Two prosecution witnesses secretly recorded conversations with former San Bernardino County Assessor Bill Postmus, a district attorney’s investigator testified Monday.

Matt Brown, former chief of staff to Supervisor Paul Biane, recorded two conversations with Postmus, once in November 2009 and then again in January 2010, said Hollis “Bud” Randles, a senior district attorney investigator.

Randles completed his fourth day of testimony in a preliminary hearing to determine whether Postmus, 39, and Greg Eyler, 34, a former taxpayer advocate in the assessor’s office, should face trial on corruption charges. Postmus is accused of using his office for personal and political gain.

On Friday, Randles revealed that Adam Aleman, a former assistant assessor, also secretly recorded conversations with Postmus.

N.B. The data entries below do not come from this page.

-- ==== Sys2Proof/Machine/WordsInt.lean ====
section
/-! DEFINITION. Taper words: moves, integers, wide integers and decimals (R227 to R231; 05_taper_reference.md). Each row is one opcode; what it computes is
`vecOp`, `farOp`, `ladderOp`, `controlOp` or `halfEff` at that opcode. -/
namespace Sys2Proof.Machine

/-- WORD_NOP (R227), opcode 0x000: None; WIDTH must be 0b00. -/
def execWordNop (w code : Nat) (s : State) : Host.Outcome State Fault Refusal := taperRow 0x000 w code s

/-- MOV (R229), opcode 0x001: DST ← b. -/
def execMov (w code : Nat) (s : State) : Host.Outcome State Fault Refusal := taperRow 0x001 w code s

/-- ADD (R229), opcode 0x010: DST ← a + b mod 2^w. -/
def execAdd (w code : Nat) (s : State) : Host.Outcome State Fault Refusal := taperRow 0x010 w code s

/-- SUB (R229), opcode 0x011: DST ← a − b mod 2^w. -/
def execSub (w code : Nat) (s : State) : Host.Outcome State Fault Refusal := taperRow 0x011 w code s

/-- MUL (R229), opcode 0x012: DST ← low w bits of a × b. -/
def execMul (w code : Nat) (s : State) : Host.Outcome State Fault Refusal := taperRow 0x012 w code s

/-- MULH (R229), opcode 0x013: DST ← high w bits of the signed 2w-bit product. -/
def execMulh (w code : Nat) (s : State) : Host.Outcome State Fault Refusal := taperRow 0x013 w code s

/-- MULHU (R229), opcode 0x014: As MULH, unsigned. -/
def execMulhu (w code : Nat) (s : State) : Host.Outcome State Fault Refusal := taperRow 0x014 w code s

/-- DIV (R230), opcode 0x015: DST ← a ÷ b signed; −2^(w−1) ÷ −1 gives −2^(w−1). -/
def execDiv (w code : Nat) (s : State) : Host.Outcome State Fault Refusal := taperRow 0x015 w code s

/-- DIVU (R230), opcode 0x016: DST ← a ÷ b unsigned. -/
def execDivu (w code : Nat) (s : State) : Host.Outcome State Fault Refusal := taperRow 0x016 w code s

/-- REM (R230), opcode 0x017: DST ← a − b × (a ÷ b) signed; −2^(w−1) rem −1 gives 0. -/
def execRem (w code : Nat) (s : State) : Host.Outcome State Fault Refusal := taperRow 0x017 w code s

/-- REMU (R230), opcode 0x018: Unsigned remainder. -/
def execRemu (w code : Nat) (s : State) : Host.Outcome State Fault Refusal := taperRow 0x018 w code s

/-- MIN (R229), opcode 0x019: Signed minimum. -/
def execMin (w code : Nat) (s : State) : Host.Outcome State Fault Refusal := taperRow 0x019 w code s

/-- MAX (R229), opcode 0x01A: Signed maximum. -/
def execMax (w code : Nat) (s : State) : Host.Outcome State Fault Refusal := taperRow 0x01A w code s

/-- MINU (R229), opcode 0x01B: Unsigned minimum. -/
def execMinu (w code : Nat) (s : State) : Host.Outcome State Fault Refusal := taperRow 0x01B w code s

/-- MAXU (R229), opcode 0x01C: Unsigned maximum. -/
def execMaxu (w code : Nat) (s : State) : Host.Outcome State Fault Refusal := taperRow 0x01C w code s

/-- NEG (R229), opcode 0x01D: DST ← 0 − b mod 2^w. -/
def execNeg (w code : Nat) (s : State) : Host.Outcome State Fault Refusal := taperRow 0x01D w code s

/-- ABS (R229), opcode 0x01E: DST ← |b| mod 2^w; −2^(w−1) gives itself. -/
def execAbs (w code : Nat) (s : State) : Host.Outcome State Fault Refusal := taperRow 0x01E w code s

/-- AND (R229), opcode 0x020: Bitwise a AND b. -/
def execAnd (w code : Nat) (s : State) : Host.Outcome State Fault Refusal := taperRow 0x020 w code s

/-- OR (R229), opcode 0x021: Bitwise OR. -/
def execOr (w code : Nat) (s : State) : Host.Outcome State Fault Refusal := taperRow 0x021 w code s

/-- XOR (R229), opcode 0x022: Bitwise XOR. -/
def execXor (w code : Nat) (s : State) : Host.Outcome State Fault Refusal := taperRow 0x022 w code s

/-- ANDN (R229), opcode 0x023: A AND NOT b. -/
def execAndn (w code : Nat) (s : State) : Host.Outcome State Fault Refusal := taperRow 0x023 w code s

/-- NOT (R229), opcode 0x024: NOT b. -/
def execNot (w code : Nat) (s : State) : Host.Outcome State Fault Refusal := taperRow 0x024 w code s

/-- SHL (R229), opcode 0x025: A shifted left by (b mod w), zeros in. -/
def execShl (w code : Nat) (s : State) : Host.Outcome State Fault Refusal := taperRow 0x025 w code s

/-- SHR (R229), opcode 0x026: Logical right shift by (b mod w). -/
def execShr (w code : Nat) (s : State) : Host.Outcome State Fault Refusal := taperRow 0x026 w code s

/-- SAR (R229), opcode 0x027: Arithmetic right shift by (b mod w). -/
def execSar (w code : Nat) (s : State) : Host.Outcome State Fault Refusal := taperRow 0x027 w code s

/-- ADDO (R229), opcode 0x028: Mask lane TRUE when a + b overflows signed. -/
def execAddo (w code : Nat) (s : State) : Host.Outcome State Fault Refusal := taperRow 0x028 w code s

/-- SUBO (R229), opcode 0x029: Mask lane TRUE when a − b overflows signed. -/
def execSubo (w code : Nat) (s : State) : Host.Outcome State Fault Refusal := taperRow 0x029 w code s

/-- MULO (R229), opcode 0x02A: Mask lane TRUE when a × b overflows signed. -/
def execMulo (w code : Nat) (s : State) : Host.Outcome State Fault Refusal := taperRow 0x02A w code s

/-- ADDOU (R229), opcode 0x02B: Mask lane TRUE when a + b carries out unsigned. -/
def execAddou (w code : Nat) (s : State) : Host.Outcome State Fault Refusal := taperRow 0x02B w code s

/-- SUBOU (R229), opcode 0x02C: Mask lane TRUE when a − b borrows unsigned. -/
def execSubou (w code : Nat) (s : State) : Host.Outcome State Fault Refusal := taperRow 0x02C w code s

/-- SWIDEN (R229), opcode 0x02D: Lane i ← sign-extended lane i of width w ÷ 2 from bytes 0 to 15 of SRC2. -/
def execSwiden (w code : Nat) (s : State) : Host.Outcome State Fault Refusal := taperRow 0x02D w code s

/-- UWIDEN (R229), opcode 0x02E: As SWIDEN, zero-extended. -/
def execUwiden (w code : Nat) (s : State) : Host.Outcome State Fault Refusal := taperRow 0x02E w code s

/-- NARROW (R229), opcode 0x02F: Low w ÷ 2 bits of each lane of SRC2, packed into bytes 0 to 15; bytes 16 to 31 ← 0.
-/
def execNarrow (w code : Nat) (s : State) : Host.Outcome State Fault Refusal := taperRow 0x02F w code s

/-- ADDQ (R229), opcode 0x040: 128-bit lane k ← a + b mod 2^128. -/
def execAddq (w code : Nat) (s : State) : Host.Outcome State Fault Refusal := taperRow 0x040 w code s

/-- SUBQ (R229), opcode 0x041: 128-bit lane k ← a − b mod 2^128. -/
def execSubq (w code : Nat) (s : State) : Host.Outcome State Fault Refusal := taperRow 0x041 w code s

/-- ADDQO (R229), opcode 0x042: Both halves of lane k TRUE when the signed 128-bit sum overflows. -/
def execAddqo (w code : Nat) (s : State) : Host.Outcome State Fault Refusal := taperRow 0x042 w code s

/-- SUBQO (R229), opcode 0x043: Both halves of lane k TRUE when the signed 128-bit difference overflows. -/
def execSubqo (w code : Nat) (s : State) : Host.Outcome State Fault Refusal := taperRow 0x043 w code s

/-- DSCL (R229), opcode 0x044: DST ← a × 10^b mod 2^64, with b unsigned; b ≥ 19 gives 0. -/
def execDscl (w code : Nat) (s : State) : Host.Outcome State Fault Refusal := taperRow 0x044 w code s

/-- DSCLO (R229), opcode 0x045: Mask lane TRUE when the exact a × 10^b lies outside the signed 64-bit range; for b ≥
19, TRUE unless a = 0. -/
def execDsclo (w code : Nat) (s : State) : Host.Outcome State Fault Refusal := taperRow 0x045 w code s

/-- DDIVR (R231), opcode 0x046: DST ← a ÷ 10^b, with a a signed 64-bit unscaled integer and b unsigned, rounded to
nearest with halves away from zero; b ≥ 19 gives 0; 10^b never being 0, R230 does not apply. -/
def execDdivr (w code : Nat) (s : State) : Host.Outcome State Fault Refusal := taperRow 0x046 w code s

end Sys2Proof.Machine
end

Aleman recorded Postmus seven times between October 2008 and May 2009, Randles said. On two occasions Aleman met with Postmus in a restaurant and taped their meeting with a hidden digital recorder while the other conversations were on the telephone, Randles said.

The investigator did not testify about what was discussed or who asked the men to record their conversations with Postmus.

Defense attorneys for Postmus and Eyler accused prosecutors of misconduct in not revealing the recordings prior to the hearing.

“From the get-go, it should have been disclosed,” said Stephen Levine, Postmus’ attorney.

Stanley Hodge, Eyler’s attorney, asked Judge Michael A. Smith to consider a motion to recuse the district attorney’s office from the case. He said he believes the office cannot prosecute the case fairly.

Smith told Hodge to file a written motion to allow the district attorney and attorney general offices an opportunity to respond.

Prosecutors have promised to turn over the recordings to the defense.

The question of whether the district attorney’s office has turned over all required evidence to the defense has been an ongoing source of tension during the four-day hearing, which is expected to continue today and through Wednesday.

“We’ve provided a lot of discovery (evidence) that counsel claims they did not get,” Deputy District Attorney Lewis Cope responded at one point.

Postmus is charged with four counts of misappropriation of public funds, one count of perjury, two counts of grand theft, two counts of possession of a controlled substance and one misdemeanor count of possessing drug paraphernalia for unlawful use.